Re: [PATCH] dpaa2-ethsw: move the DPAA2 Ethernet Switch driver out of staging
From: Ioana Ciornei
Date: Sat Aug 10 2019 - 18:00:45 EST
On 8/9/19 10:05 PM, Andrew Lunn wrote:
> Hi Ioana
Hi Andrew,
>
>> +static int
>> +ethsw_get_link_ksettings(struct net_device *netdev,
>> + struct ethtool_link_ksettings *link_ksettings)
>> +{
>> + struct ethsw_port_priv *port_priv = netdev_priv(netdev);
>> + struct dpsw_link_state state = {0};
>> + int err = 0;
>> +
>> + err = dpsw_if_get_link_state(port_priv->ethsw_data->mc_io, 0,
>> + port_priv->ethsw_data->dpsw_handle,
>> + port_priv->idx,
>> + &state);
>> + if (err) {
>> + netdev_err(netdev, "ERROR %d getting link state", err);
>> + goto out;
>> + }
>> +
>> + /* At the moment, we have no way of interrogating the DPMAC
>> + * from the DPSW side or there may not exist a DPMAC at all.
>
> What use is a switch port without a MAC?
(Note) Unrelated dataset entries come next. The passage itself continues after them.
-- ==== Sys2Proof/Syntax.lean ====
section
/-! DEFINITION. The commands of the device: one constructor per row of the table of operations and events, with the operands that
the row needs. What the world outside decides (a counted frequency, a received frame, a found band, a memory upset) is an operand;
what the device decides is not. -/

namespace Sys2Proof

/-- The two ports of the register bus (R320): the host serial port and the Keeper port. -/
inductive Port where
  | host
  | keeper
  deriving DecidableEq, Repr

/-- The memory upsets one engine or release step meets: an uncorrectable word of its queue or slice and whether the source of that word
cannot be read either, an uncorrectable lease table word, an uncorrectable credit counter of the wharf, and codewords of the Berth
entry read as holding one wrong bit or two (R27, R146, R197). -/
structure Upset where
  queue : Bool := false
  noSource : Bool := false
  lease : Bool := false
  credit : Bool := false
  corr : BitVec 4 := 0
  uncorr : BitVec 4 := 0
  deriving DecidableEq, Repr

/-- What the Keeper's command port takes: a command word of its firmware with its second word, or the next frame it has to re-send. -/
inductive KeeperSubmit where
  | command (w : BitVec 128) (second : Option (BitVec 128))
  | resend
  deriving DecidableEq, Repr

/-- What the flash holds as step 3 reads it (R296, R355): copies A and B as (offset, byte) pairs, and the boot configuration image. -/
structure FlashImages where
  a : List (Nat × Byte)
  b : List (Nat × Byte)
  boot : List Byte
  deriving DecidableEq, Repr

/-- What step 2 finds at the flash (R316): how often the status is read, whether the busy bit cleared within 5 s, whether the SFDP signature
was found, the density in Mbit, and the code of the quad-enable method in the basic parameter table. -/
structure FlashProbe where
  polls : Nat := 1
  idle : Bool := true
  sfdp : Bool := true
  mbit : Nat := 128
  method : Nat := 4
  deriving DecidableEq, Repr

/-- What one part of a calibration run measures (R282-R284): the histogram of a code density run with its grid counts; the readings of a
mean run, each with how often it came (readings of the unit's TDC, or times of the return sampler in 1/64 ps); the tuning-DAC codes
read in 4,096 pounds of a band-map entry, each with how often it came; a preset load of the entry, reached or overdue; the ones in 2^16
decisions of each sampler at its eight trim steps and at the trim found. -/
inductive CalPart where
  | density (bins grid : List Nat)
  | mean (readings : List (Int × Nat))
  | tunes (readings : List (Nat × Nat))
  | preset
  | trims (ones : List (List Nat))
  deriving DecidableEq, Repr

/-- How a store ends (R295): the flash does not respond, or it held copies A and B and after programming read back as `back`, and after a
second try as `again`. A copy lists the bytes that are not zero. -/
inductive StoreResult where
  | noResponse
  | written (a b back again : List (Nat × Byte))
  deriving DecidableEq, Repr
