-- ==== Sys2Proof/Machine/Regs.lean ====
section
/-! DEFINITION. Every register field of the register tables, one constant per field (page, offset, bits, access type, reset
value, array shape, whether it is configuration-class), and one description per register (R1-R3, R321, R361-R368).
A constant is named as the manual names it: register, underscore, field; an array index letter at the end of a register name is dropped. -/

namespace Sys2Proof.Machine

/-! Page n: 13_register_rules.md R322. -/

def F.PAGE_ID_KIND : Fld := { base := 0x0, hi := 19, lo := 12, acc := .ro, shape := .hdr }
def F.PAGE_ID_PAGE : Fld := { base := 0x0, hi := 11, lo := 0, acc := .ro, shape := .hdr }
def F.PAGE_REV_MAJOR : Fld := { base := 0x4, hi := 15, lo := 8, acc := .ro, shape := .hdr, reset := fun _ => 1 }
def F.PAGE_REV_MINOR : Fld := { base := 0x4, hi := 7, lo := 0, acc := .ro, shape := .hdr }
def F.PAGE_CTRL_IND_AINC : Fld := { base := 0x8, hi := 8, lo := 8, acc := .rw, shape := .hdr, reset := fun _ => 0x1 }
def F.PAGE_CTRL_IRQ_PAGE_EN : Fld := { base := 0x8, hi := 0, lo := 0, acc := .rw, shape := .hdr }
def F.PAGE_STAT_XING_OVR : Fld := { base := 0xC, hi := 6, lo := 6, acc := .rc, shape := .hdr }
def F.PAGE_STAT_UNSTABLE : Fld := { base := 0xC, hi := 5, lo := 5, acc := .rc, shape := .hdr }
def F.PAGE_STAT_XING_ERR : Fld := { base := 0xC, hi := 4, lo := 4, acc := .rc, shape := .hdr }
def F.PAGE_STAT_KEY_FAIL : Fld := { base := 0xC, hi := 3, lo := 3, acc := .rc, shape := .hdr }
def F.PAGE_STAT_GUARD_FAIL : Fld := { base := 0xC, hi := 2, lo := 2, acc := .rc, shape := .hdr }
def F.PAGE_STAT_IND_UNIMPL : Fld := { base := 0xC, hi := 1, lo := 1, acc := .rc, shape := .hdr }
def F.PAGE_STAT_IND_DROP : Fld := { base := 0xC, hi := 0, lo := 0, acc := .rc, shape := .hdr }
def F.IRQ_STAT_PAGE : Fld := { base := 0x10, hi := 31, lo := 31, acc := .rc, shape := .hdr }
def F.IRQ_STAT_EVT : Fld := { base := 0x10, hi := 30, lo := 0, acc := .rc, shape := .hdr }
def F.IRQ_EN_EN : Fld := { base := 0x14, hi := 31, lo := 0, acc := .rw, shape := .hdr }
def F.FAULT_SUM_ANY : Fld := { base := 0x18, hi := 31, lo := 31, acc := .ro, shape := .hdr }
def F.FAULT_SUM_COUNT : Fld := { base := 0x18, hi := 15, lo := 0, acc := .ro, shape := .hdr }
def F.INDIRECT_ADDR_ADDR : Fld := { base := 0x1C, hi := 23, lo := 2, acc := .rwh, shape := .hdr }
def F.INDIRECT_DATA_DATA : Fld := { base := 0x20, hi := 31, lo := 0, acc := .rw, shape := .hdr }
def F.INDIRECT_STAT_BUSY : Fld := { base := 0x24, hi := 31, lo := 31, acc := .ro, shape := .hdr }
def F.INDIRECT_STAT_STAGED : Fld := { base := 0x24, hi := 3, lo := 0, acc := .ro, shape := .hdr }

def R.PAGE_ID : Reg := { base := 0x0, shape := .hdr, fields := [F.PAGE_ID_KIND, F.PAGE_ID_PAGE] }
def R.PAGE_REV : Reg := { base := 0x4, shape := .hdr, fields := [F.PAGE_REV_MAJOR, F.PAGE_REV_MINOR] }
def R.PAGE_CTRL : Reg := { base := 0x8, shape := .hdr, fields := [F.PAGE_CTRL_IND_AINC, F.PAGE_CTRL_IRQ_PAGE_EN] }
def R.PAGE_STAT : Reg := { base := 0xC, shape := .hdr, fields := [F.PAGE_STAT_XING_OVR, F.PAGE_STAT_UNSTABLE, F.PAGE_STAT_XING_ERR, F.PAGE_STAT_KEY_FAIL, F.PAGE_STAT_GUARD_FAIL, F.PAGE_STAT_IND_UNIMPL, F.PAGE_STAT_IND_DROP] }
def R.IRQ_STAT : Reg := { base := 0x10, shape := .hdr, fields := [F.IRQ_STAT_PAGE, F.IRQ_STAT_EVT] }
def R.IRQ_EN : Reg := { base := 0x14, shape := .hdr, fields := [F.IRQ_EN_EN] }
def R.FAULT_SUM : Reg := { base := 0x18, shape := .hdr, fields := [F.FAULT_SUM_ANY, F.FAULT_SUM_COUNT] }
def R.INDIRECT_ADDR : Reg := { base := 0x1C, shape := .hdr, fields := [F.INDIRECT_ADDR_ADDR] }
def R.INDIRECT_DATA : Reg := { base := 0x20, shape := .hdr, fields := [F.INDIRECT_DATA_DATA] }
def R.INDIRECT_STAT : Reg := { base := 0x24, shape := .hdr, fields := [F.INDIRECT_STAT_BUSY, F.INDIRECT_STAT_STAGED] }

/-- The registers of page n in ascending offset. -/
def regsPageHdr : List Reg :=
  [R.PAGE_ID, R.PAGE_REV, R.PAGE_CTRL, R.PAGE_STAT, R.IRQ_STAT, R.IRQ_EN, R.FAULT_SUM, R.INDIRECT_ADDR] ++
  [R.INDIRECT_DATA, R.INDIRECT_STAT]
In the DPAA2 architecture MACs are not the only entities that can be
connected to a switch port.
Below is an exemple of a 4 port DPAA2 switch which is configured to
interconnect 2 DPNIs (network interfaces) and 2 DPMACs.
[ethA] [ethB] [ethC] [ethD] [ethE] [ethF]
: : : : : :
: : : : : :
[eth drv] [eth drv] [ ethsw drv ]
: : : : : : kernel
========================================================================
: : : : : :
hardware
[DPNI] [DPNI] [============= DPSW =================]
| | | | | |
| ---------- | [DPMAC] [DPMAC]
------------------------------- | |
| |
[PHY] [PHY]
You can see it as a hardware-accelerated software bridge where
forwarding rules are managed from the host software partition.
>
>> + * Report only autoneg state, duplexity and speed.
>> + */
>> + if (state.options & DPSW_LINK_OPT_AUTONEG)
>> + link_ksettings->base.autoneg = AUTONEG_ENABLE;
>> + if (!(state.options & DPSW_LINK_OPT_HALF_DUPLEX))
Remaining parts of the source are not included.